Second. I know someone who just finished a program to become a life coach and is starting up her coaching practice and I think she loves it. Really. She went to school for this in some amazing program the name of which I now can’t remember but if you’re interested I’ll find out.

Finally, I once used to spend a lot of time with someone who writes magazine articles and stuff like that (well, books too, but it was the magazine articles that always interested me); all non-fiction. Freelance stuff. His niche is mostly in an area related to some particular experiences he’d had and skills, and then he broadened it to other sort of related interests. Anyway, you could be a foreign correspondent. Or domestic. Or write for the New Yorker. Whatever. How neat, I think, to see some part of the world in some particular way and then find out more about it by talking to people, and then to share it through writing. I always thought he had the best job ever.

Thanks so much as always for your kind comments on the Liam blog – I so look forward to hearing from you. I hope you’re enjoying a weekend where you are fully and effortlessly tapped into your best self. . .With love,

Elizabeth

IF Optimist, then... said...

First of all, sorry that I was off the map for a few days. Hope your weekend is going well and that this trouble was mostly just transitory. A bad, shitty day. We all have them. That being said, I'm here to shove my foot into my big fat mouth...

All of the ideas to start on a new career path are interesting and awesome and such but...

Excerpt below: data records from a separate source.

-- ==== Sys2Proof/Machine/Engine.lean ====
section
/-! DEFINITION. Engine operations, fences, watches, banks, FIFO banks and overlays at issue: COPY, GATH, PXFER, TLOAD,
TSTORE, PREF, OVLD, WAITC, FENCE, MON, MWAIT, BANKM, FPUSH, FPOP
(R297, R298, R300, R304 to R306, R322, R327, R339 to R345, R351 to R360, R369, R372, R485). -/

namespace Sys2Proof.Machine

/-! ## What engine operations share -/

/-- An instruction that needs every lane which has not exited (R339, R351). -/
def State.whole (s : State) (i : Instr) (e : Mask) (k : State → State) : State :=
  let missing := s.me.live &&& ~~~e
  if e = 0 then s.retire i
  else if missing ≠ 0 then s.raise .partialMask e (missing.setWidth 64)
  else k s

/-- Outstanding operations of an engine class (R305). -/
def Warp.outstanding (v : Warp) (cls : Nat) : Nat :=
  if cls = 2 then (v.matx.filter MatxOp.counted).length else (v.eng.filter fun o => o.cls == cls).length

/-- An engine operation issues when its class has room and no acquire holds it back (R305, R367; log 9). -/
def State.engRoom (s : State) (cls : Nat) (k : State → State) : State :=
  if s.acquiring s.cur.warp then s.block .fence
  else if 63 ≤ s.me.outstanding cls then s.block .access
  else k s

/-- The runs of memory and of scratch that an operation has translated at its issue. -/
def EngWork.named : EngWork → List Run
  | .copy src dst => src ++ dst
  | .tload _ ver src dst _ _ => ver ++ src ++ dst
  | .tstore ver src dst => ver ++ src ++ dst
  | .pxfer _ _ _ near far => near ++ far
  | .pref _ clause => clause.toList
  | .writing .. | .ovld .. | .loaded .. | .none => []
/-- The virtual range of a run of memory. -/
def Run.range (r : Run) : Option (Nat × Nat) :=
  match r.place with
  | .scr _ _ => none
  | _ => some (r.va, r.len)

/-- The virtual ranges of memory that an operation writes. -/
def EngWork.written : EngWork → List (Nat × Nat)
  | .copy _ dst => dst.filterMap Run.range
  | .tstore ver _ dst => (ver ++ dst).filterMap Run.range
  | .pxfer true _ _ near _ => near.filterMap Run.range
  | _ => []

/-- An engine operation enters its class. -/
def State.engPush (s : State) (cls : Nat) (scope : BitVec 3) (work : EngWork) : State :=
  let (id, s) := (s.guardAreas work.written).fresh
  s.modMe fun v => { v with
    eng := v.eng ++ [{ id := id, cls := cls, scope := scope, work := work, pages := work.named.filterMap Run.range }] }

/-- Whether what is written to a run is held under WB (R322). -/
def Run.held (r : Run) : Bool :=
  match r.place with
  | .virt _ _ => true
  | _ => false
/-- The access counters count the lines of runs that L2 does not hold; what is held is counted when it goes out (R319, R322). -/
def State.countRuns (s : State) (runs : List Run) : State :=
  s.countRunsFor (some (s.myGroup.launch, s.me.core)) (runs.filter fun r => !r.held)

/-- Whether a run lies in host or pool memory. -/
def State.remoteRun (s : State) (r : Run) : Bool :=
  match r.pa with
  | some pa => (match s.frame pa with
    | .host _ | .pool _ _ => true
    | _ => false)
  | none => false

/-- A global range of an engine operation, translated whole (R306, R326). -/
def State.transRange (s : State) (e : Mask) (va n : Nat) (rd wr : Bool) (k : List Run → State → State) : State :=
  match s.vruns (some s.me.core) (s.rootOf s.cur.warp) (s.regionOf s.cur.warp) va n rd wr false !s.versioned with
  | (.error (a, x), s) => s.raise .memfault e x (BitVec.ofNat 64 a)
  | (.ok runs, s) => k runs s

/-- The conditions of R327 over the global ranges that an operation reads and writes, once all of them have been translated,
and then `k`; `scope` says that the instruction itself raises SCOPE in a versioned group, at the address `at_` (R326, R327). -/
def State.globConds (s : State) (e : Mask) (at_ : DWord) (scope : Bool) (src dst : List Run) (k : State → State) : State :=
  let outside := if s.versioned then dst.find? s.remoteRun else none
  if s.versioned && scope then s.raise .scope e 0 at_
  else match outside with
    | some r => s.raise .scope e 0 (BitVec.ofNat 64 r.va)
    | none => match if s.versioned then s.overflows s.me.group (dst.flatMap Run.lines) else none with
      | some x => s.raise .versionOverflow e x (match dst with
        | r :: _ => BitVec.ofNat 64 r.va
        | [] => at_)
      | none => match s.lostRun (src ++ dst) with
        | some x => s.raise .poolRegion e (BitVec.ofNat 64 x.2) (BitVec.ofNat 64 x.1.va)
        | none => k (if s.versioned then s.countRuns src else s.countRuns (src ++ dst))

/-- The first byte of a scratch range that cannot be accessed (R291, R292). -/
def State.scratchFail (s : State) (g : Nat) (a : Word) (n : Nat) : Option Nat :=
  let off := (bitsAt a 0 20).toNat
  let size := (s.launch (s.group g).launch).scratchBytes
  let stops := off :: ((List.range 32).map fun i => 32768 * (i + 1)).filter fun x => off < x && x < off + n && x < size
  match (stops.find? fun x => (s.scratchRange g (BitVec.ofNat 32 (a.toNat - off + x)) 1).isNone) with
  | some x => some (a.toNat - off + x)
  | none => if size < off + n then some (a.toNat - off + size) else none

/-- A scratch range of an engine operation (R291, R300, R306). -/
def State.scrRange (s : State) (e : Mask) (a : Word) (n : Nat) (k : List Run → State → State) : State :=
  if n = 0 then k [] s
  else match s.scratchFail s.me.group a n, s.scratchAddr s.me.group a with
    | some b, _ => s.raise .memfault e (faultCode 5 0) (BitVec.ofNat 64 b)
    | none, some (pos, off) =>
      if s.scratchWaits s.me.group pos off n then s.block .access
      else
        let r : Run := { place := .scr pos off, len := n, va := a.toNat, acc := false, pte := none, through := false }
        k [r] s
    | none, none => s.raise .memfault e (faultCode 5 0) (a.setWidth 64)

/-- A global or a scratch range that a register names in lane 0. -/
def State.engRange (s : State) (e : Mask) (glob : Bool) (r : GReg) (n : Nat) (rd wr : Bool) (k : List Run → State → State) :
    State :=
  if glob then s.transRange e (s.me.lane2 r 0).toNat n rd wr k else s.scrRange e (s.me.lane r 0) n k
/-- The runs of a range that lie in global memory. -/
def globRuns (l : List Run) : List Run := l.filter fun r => r.pa.isSome

/-! ## COPY, GATH, PXFER (R351 to R353) -/

/-- The scope of a COPY: .grp, by the SCP fallback, where it writes scratch (R87, R351; log 21). -/
def copyScope (dir : BitVec 2) (scope : BitVec 3) : BitVec 3 := if dir == 1#2 || dir == 3#2 then 0 else scope

/-- COPY (R351). -/
def execCopy (h : Hd) (dir : BitVec 2) (scope : BitVec 3) (d a b : GReg) (s : State) : Out :=
  .next (s.issue (.copy h dir scope d a b) fun e s =>
    let i := Instr.copy h dir scope d a b
    let n := (s.me.lane b 0).toNat
    s.whole i e fun s => s.engRoom 0 fun s =>
      s.engRange e (dir == 0#2 || dir == 1#2) a n true false fun src s =>
      s.engRange e (dir == 0#2 || dir == 2#2) d n false true fun dst s =>
      s.globConds e (s.me.lane2 d 0) false (globRuns src) (globRuns dst) fun s =>
        (s.engPush 0 (copyScope dir scope) (.copy src dst)).retire i)

/-- The rows of a GATH, checked in turn (R352). -/
def State.gathRows (s : State) (e : Mask) (base size : Nat) (k : List Run → State → State) : List Nat → List Run → State
  | [], acc => k acc s
  | x :: xs, acc => s.transRange e ((base + x * size) % 2 ^ 64) size true false fun runs s => s.gathRows e base size k xs (acc ++ runs)

/-- The n32 words of a scratch range. -/
def GroupSt.words (g : GroupSt) (pos off n : Nat) : List Nat :=
  (List.range n).map fun i => numOf (g.peekN pos (off + 4 * i) 4)

/-- GATH (R352), at .grp, by the SCP fallback where its scope is larger (R87; log 21). A count or a size outside its range raises ILLEGAL (log 27). -/
def execGath (h : Hd) (scope : BitVec 3) (d a b c : GReg) (s : State) : Out :=
  .next (s.issue (.gath h scope d a b c) fun e s =>
    let i := Instr.gath h scope d a b c
    let rows := (bitsAt (s.me.lane c 0) 0 16).toNat
    let size := (bitsAt (s.me.lane c 0) 16 16).toNat
    s.whole i e fun s => s.engRoom 1 fun s =>
      if rows = 0 || 4096 < rows || size = 0 || 4096 < size || size % 32 ≠ 0 then s.illegal e
      else s.scrRange e (s.me.lane b 0) (4 * rows) fun list s =>
        s.scrRange e (s.me.lane d 0) (rows * size) fun dst s =>
          let idx := list.flatMap fun r => match r.place with
            | .scr pos off => s.myGroup.words pos off rows
            | _ => []
          s.gathRows e (s.me.lane2 a 0).toNat size (fun src s =>
            s.globConds e (s.me.lane2 a 0) false src [] fun s => (s.engPush 1 0 (.copy src dst)).retire i) idx [])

What is your current #1 goal?

Is it to be more satisfied in your career? Is it to earn more money? Is it to be a published novelist? Is it to start your family in the next year?

I'd say start with your #1 priority GOAL and then work toward that. If you think you can work on two goals at once, then great, but don't bite off too many things that the same time.

You Kate, are an extraordinary and talented person. I know that you can achieve what you put your mind to. Now it's time to dig deep and decide what is the first thing to set your mind upon.